To understand what Ministers are up against when they try to address gambling, a quote from Michael McDowell, Minister of Justice (2006/7), is useful, “When I got to Cabinet, the department’s and my proposals ran into huge opposition, that effectively we were being illiberal and unrealistic, that amending the law to suppress these institutions [private members’ clubs offering casino games] was wrong.”

Again, rather than address the problem head on and legislate for a comprehensive regulatory system for all gambling in Ireland, the Government took an easy way out, using the 2009 Finance Act to push through some AML regulations that would apply to these clubs.

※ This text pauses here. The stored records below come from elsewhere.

/-! noteSets -/
@[simp] theorem noteSets_now (l : List (Nat × Nat)) : (s.noteSets l).now = s.now := (rfl)
@[simp] theorem noteSets_ofs (l : List (Nat × Nat)) : (s.noteSets l).ofs = s.ofs := (rfl)
@[simp] theorem noteSets_out (l : List (Nat × Nat)) : (s.noteSets l).out = s.out := (rfl)
@[simp] theorem noteSets_sets (l : List (Nat × Nat)) : (s.noteSets l).sets = s.sets ++ l := (rfl)
@[simp] theorem noteSets_pts (l : List (Nat × Nat)) : (s.noteSets l).pts = s.pts := (rfl)
@[simp] theorem noteSets_free (l : List (Nat × Nat)) : (s.noteSets l).free = s.free := (rfl)
@[simp] theorem noteSets_pending (l : List (Nat × Nat)) : (s.noteSets l).pending = s.pending := (rfl)
@[simp] theorem noteSets_sys (l : List (Nat × Nat)) : (s.noteSets l).sys = s.sys := (rfl)
@[simp] theorem noteSets_pwr (l : List (Nat × Nat)) : (s.noteSets l).pwr = s.pwr := (rfl)
@[simp] theorem noteSets_clk (l : List (Nat × Nat)) : (s.noteSets l).clk = s.clk := (rfl)
@[simp] theorem noteSets_img (l : List (Nat × Nat)) : (s.noteSets l).img = s.img := (rfl)
@[simp] theorem noteSets_host (l : List (Nat × Nat)) : (s.noteSets l).host = s.host := (rfl)
@[simp] theorem noteSets_jnl (l : List (Nat × Nat)) : (s.noteSets l).jnl = s.jnl := (rfl)
@[simp] theorem noteSets_lane (l : List (Nat × Nat)) : (s.noteSets l).lane = s.lane := (rfl)
@[simp] theorem noteSets_seam (l : List (Nat × Nat)) : (s.noteSets l).seam = s.seam := (rfl)
@[simp] theorem noteSets_edg (l : List (Nat × Nat)) : (s.noteSets l).edg = s.edg := (rfl)
@[simp] theorem noteSets_comp (l : List (Nat × Nat)) : (s.noteSets l).comp = s.comp := (rfl)
@[simp] theorem noteSets_bnc (l : List (Nat × Nat)) : (s.noteSets l).bnc = s.bnc := (rfl)
@[simp] theorem noteSets_bal (l : List (Nat × Nat)) : (s.noteSets l).bal = s.bal := (rfl)
@[simp] theorem noteSets_evs (l : List (Nat × Nat)) : (s.noteSets l).evs = s.evs := (rfl)
@[simp] theorem noteSets_mode (l : List (Nat × Nat)) : (s.noteSets l).mode = s.mode := (rfl)
@[simp] theorem noteSets_modeQ (l : List (Nat × Nat)) : (s.noteSets l).modeQ = s.modeQ := (rfl)
@[simp] theorem noteSets_adc (l : List (Nat × Nat)) : (s.noteSets l).adc = s.adc := (rfl)
@[simp] theorem noteSets_cmp (l : List (Nat × Nat)) : (s.noteSets l).cmp = s.cmp := (rfl)
@[simp] theorem noteSets_safe (l : List (Nat × Nat)) : (s.noteSets l).safe = s.safe := (rfl)
@[simp] theorem noteSets_mesh (l : List (Nat × Nat)) : (s.noteSets l).mesh = s.mesh := (rfl)
@[simp] theorem noteSets_pair (l : List (Nat × Nat)) : (s.noteSets l).pair = s.pair := (rfl)

end Sys2Proof.Machine.State
end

In some quarters there was a political will to modernise Irish gambling law. In 2013, the government published the outline of the Gambling Control Bill 2013, which would have updated Ireland’s entire legislative framework for all types of online and land-based gambling. It proposed to set up a Gambling Commission with authority over licensing and to remove the involvement of the Revenue Commissioners, local authorities, and all of the other bodies involved in the processes for granted licences for the different types of gambling.

The Bill proposed to restrict the total number of casinos to 40 and the number of tables in each casino to 15 and slot machines to 25, which killed any interest from overseas operators. That was a win for the incumbent industry, which has been vehemently opposed to any changes lest it open the door to well-capitalised foreign operators.

While the 2013 Bill was treading water somewhere in the corridors of power, the government realised it had to deal with growth of online gambling. It separated out the parts of the Bill that dealt with online betting and managed to get those enacted in 2015.

In early 2018, there were some reports in the media that suggested the Government was preparing to walk away from the 2013 Bill and propose a shiny new Bill, on the basis that the 2013 proposals were outdated and no longer fit for their purposes.

If you want to kick something into the long grass, what do you do? Straight out of the playbook of Yes Minister, you form a committee to study the problem. In 2018, the Government created an interdepartmental working group to look at the future regulation of gambling. Their report was published earlier this year. Commenting on the report, the Minister responsible for gambling, David Staunton, said something quite surprising:

“The group considered the need for the further development of an appropriate licensing, monitoring and enforcement regime for land-based gaming machines in casinos and elsewhere that may be played for monetary reward.

“It would not be realistic to seek to enforce prohibition on certain physical gaming machines over other types of machine as it would risk further migration to online versions that are widely available on most operators’ websites and may be difficult to monitor effectively.”

In March 2019, the government approved the establishment of a gambling regulatory authority and formally proposed the Gaming and Lotteries (Amendment) Bill. There is no mention of casinos in this Bill, and the government cautioned that it might take up to 18 months to form the new regulatory authority.